/-- Two states that judge and answer a pair's waits alike: the pair, the registers, the clock and the pegs' values are one. -/
structure sameFor (r : RingRef) (s t : State) : Prop where
  ring : t.ring r = s.ring r
  regs : t.regs = s.regs
  clk : t.clk = s.clk
  val : t.pegs.val = s.pegs.val

theorem regGet_congr {s t : State} (h : t.regs = s.regs) (f o : Nat) : regGet t f o = regGet s f o := by
  unfold regGet
  rw [h]

namespace sameFor

variable {r : RingRef} {s t u : State}

theorem refl : sameFor r s s := ⟨rfl, rfl, rfl, rfl⟩

theorem trans (h : sameFor r s t) (k : sameFor r t u) : sameFor r s u :=
  ⟨k.ring.trans h.ring, k.regs.trans h.regs, k.clk.trans h.clk, k.val.trans h.val⟩

theorem size (h : sameFor r s t) : ringN t r = ringN s r := congrArg (2 ^ ·) (regGet_congr h.regs ..)

theorem live (h : sameFor r s t) : ringLive t r = ringLive s r := by
  unfold ringLive
  rw [h.ring]

theorem room (h : sameFor r s t) : cqRoom t r = cqRoom s r := by
  unfold cqRoom
  rw [h.ring, h.size]

theorem entry (h : sameFor r s t) (c : Compl) : entryOf t r c = entryOf s r c := by
  have base : cqBase t r = cqBase s r := regGet_congr h.regs ..
  unfold entryOf
  rw [h.ring, h.size, base]

theorem peg (h : sameFor r s t) (p : Nat) : t.peg p = s.peg p := by
  unfold State.peg
  rw [h.val]

theorem expired (h : sameFor r s t) (w : PegWaitSt) : waitExpired t w = waitExpired s w := by
  unfold waitExpired State.now
  rw [h.clk]

theorem ended (h : sameFor r s t) (w : PegWaitSt) : waitOver t w = waitOver s w := by
  unfold waitOver
  rw [h.peg, h.expired]

theorem compl (h : sameFor r s t) (w : PegWaitSt) : overCompl t w = overCompl s w := by
  unfold overCompl
  rw [h.peg]

end sameFor

theorem sameFor_judgeWait {r : RingRef} (s : State) {w : PegWaitSt} (other : (w.r.fn, w.r.pair) ≠ (r.fn, r.pair)) : sameFor r s (judgeWait s w) := by
  cases ended : waitOver s w with
  | false =>
    rw [judgeWait_stands ended]
    exact ⟨rfl, rfl, rfl, rfl⟩
  | true =>
    rw [judgeWait_over ended]
    obtain ⟨later, pegs⟩ := postCompl_pegs (s.modRing w.r unheld) w.r (overCompl s w)
    refine ⟨?_, ?_, ?_, ?_⟩
    · rw [postCompl_other _ other, State.modRing_other _ other]
    · rw [postCompl_regs, State.modRing_regs]
    · rw [postCompl_clk, State.modRing_clk]
    · rw [pegs, State.modRing_pegs]

/-- The waits of other pairs leave a pair as it is. -/
theorem sameFor_judgeAll {r : RingRef} (ws : List PegWaitSt) (s : State) (others : ∀ w ∈ ws, (w.r.fn, w.r.pair) ≠ (r.fn, r.pair)) :
    sameFor r s (ws.foldl judgeWait s) := by
  induction ws generalizing s with
  | nil => exact sameFor.refl
  | cons w ws ih =>
    exact (sameFor_judgeWait s (others w List.mem_cons_self)).trans (ih _ fun x hx => others x (List.mem_cons_of_mem _ hx))

/-- A state whose PEG_WAITs, and the adds asked for, an arbitration has taken up. -/
def noWaits (s : State) : State := { s with pegs := { s.pegs with later := [], waits := [] } }

/-- With no update of a peg, an arbitration judges the waits in their order. -/
theorem pegArbitrate_judges {s : State} (later : s.pegs.later = []) : pegArbitrate s [] [] = s.pegs.waits.foldl judgeWait (noWaits s) := by
  unfold pegArbitrate noWaits
  rw [later]
  rfl

/-- What a wait that is over leaves of its pair, where the pair takes its completion at once. -/
theorem judgeWait_answers {s : State} {w : PegWaitSt} (ended : waitOver s w = true) (live : ringLive s w.r = true) (room : cqRoom s w.r = true)
    (held : (s.ring w.r).held = []) :
    entryOf s w.r (overCompl s w) ∈ (judgeWait s w).out ∧ ((judgeWait s w).ring w.r).pegWait = false ∧
    ((judgeWait s w).ring w.r).cqTail = (s.ring w.r).cqTail + 1 ∧ (∃ later, (judgeWait s w).pegs = { s.pegs with later := later }) ∧
    answersOnly s (judgeWait s w) := by
  have live' : ringLive (s.modRing w.r unheld) w.r = true := by
    unfold ringLive
    rw [State.modRing_same]
    exact live
  have room' : cqRoom (s.modRing w.r unheld) w.r = true := by
    unfold cqRoom
    rw [State.modRing_same]
    exact room
  have held' : ((s.modRing w.r unheld).ring w.r).held = [] := by
    rw [State.modRing_same]
    exact held
  have entry : entryOf (s.modRing w.r unheld) w.r (overCompl s w) = entryOf s w.r (overCompl s w) := by
    unfold entryOf
    rw [State.modRing_same]
    rfl
  obtain ⟨n, first, own⟩ := writeCompl_same (s.modRing w.r unheld) w.r (overCompl s w)
  rw [State.modRing_same] at own
  rw [judgeWait_over ended, postCompl_writes live' room' held', own]
  exact ⟨entry ▸ writeCompl_sent .., rfl, rfl, writeCompl_pegs .., answersOnly_trans (answersOnly_modRing ..) (answersOnly_writeCompl ..)⟩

**EXERCISE DESCRIPTION**
What you give back must match the material exactly, beginning with its first line and ending with the line holding "rw [judgeWait_stands ended]".

**OUTPUT FOR THIS EXERCISE**
/-- Two states that judge and answer a pair's waits alike: the pair, the registers, the clock and the pegs' values are one. -/
structure sameFor (r : RingRef) (s t : State) : Prop where
  ring : t.ring r = s.ring r
  regs : t.regs = s.regs
  clk : t.clk = s.clk
  val : t.pegs.val = s.pegs.val

theorem regGet_congr {s t : State} (h : t.regs = s.regs) (f o : Nat) : regGet t f o = regGet s f o := by
  unfold regGet
  rw [h]

namespace sameFor

variable {r : RingRef} {s t u : State}

theorem refl : sameFor r s s := ⟨rfl, rfl, rfl, rfl⟩

theorem trans (h : sameFor r s t) (k : sameFor r t u) : sameFor r s u :=
  ⟨k.ring.trans h.ring, k.regs.trans h.regs, k.clk.trans h.clk, k.val.trans h.val⟩

theorem size (h : sameFor r s t) : ringN t r = ringN s r := congrArg (2 ^ ·) (regGet_congr h.regs ..)

theorem live (h : sameFor r s t) : ringLive t r = ringLive s r := by
  unfold ringLive
  rw [h.ring]

theorem room (h : sameFor r s t) : cqRoom t r = cqRoom s r := by
  unfold cqRoom
  rw [h.ring, h.size]

theorem entry (h : sameFor r s t) (c : Compl) : entryOf t r c = entryOf s r c := by
  have base : cqBase t r = cqBase s r := regGet_congr h.regs ..
  unfold entryOf
  rw [h.ring, h.size, base]

theorem peg (h : sameFor r s t) (p : Nat) : t.peg p = s.peg p := by
  unfold State.peg
  rw [h.val]

theorem expired (h : sameFor r s t) (w : PegWaitSt) : waitExpired t w = waitExpired s w := by
  unfold waitExpired State.now
  rw [h.clk]

theorem ended (h : sameFor r s t) (w : PegWaitSt) : waitOver t w = waitOver s w := by
  unfold waitOver
  rw [h.peg, h.expired]

theorem compl (h : sameFor r s t) (w : PegWaitSt) : overCompl t w = overCompl s w := by
  unfold overCompl
  rw [h.peg]

end sameFor

theorem sameFor_judgeWait {r : RingRef} (s : State) {w : PegWaitSt} (other : (w.r.fn, w.r.pair) ≠ (r.fn, r.pair)) : sameFor r s (judgeWait s w) := by
  cases ended : waitOver s w with
  | false =>
    rw [judgeWait_stands ended]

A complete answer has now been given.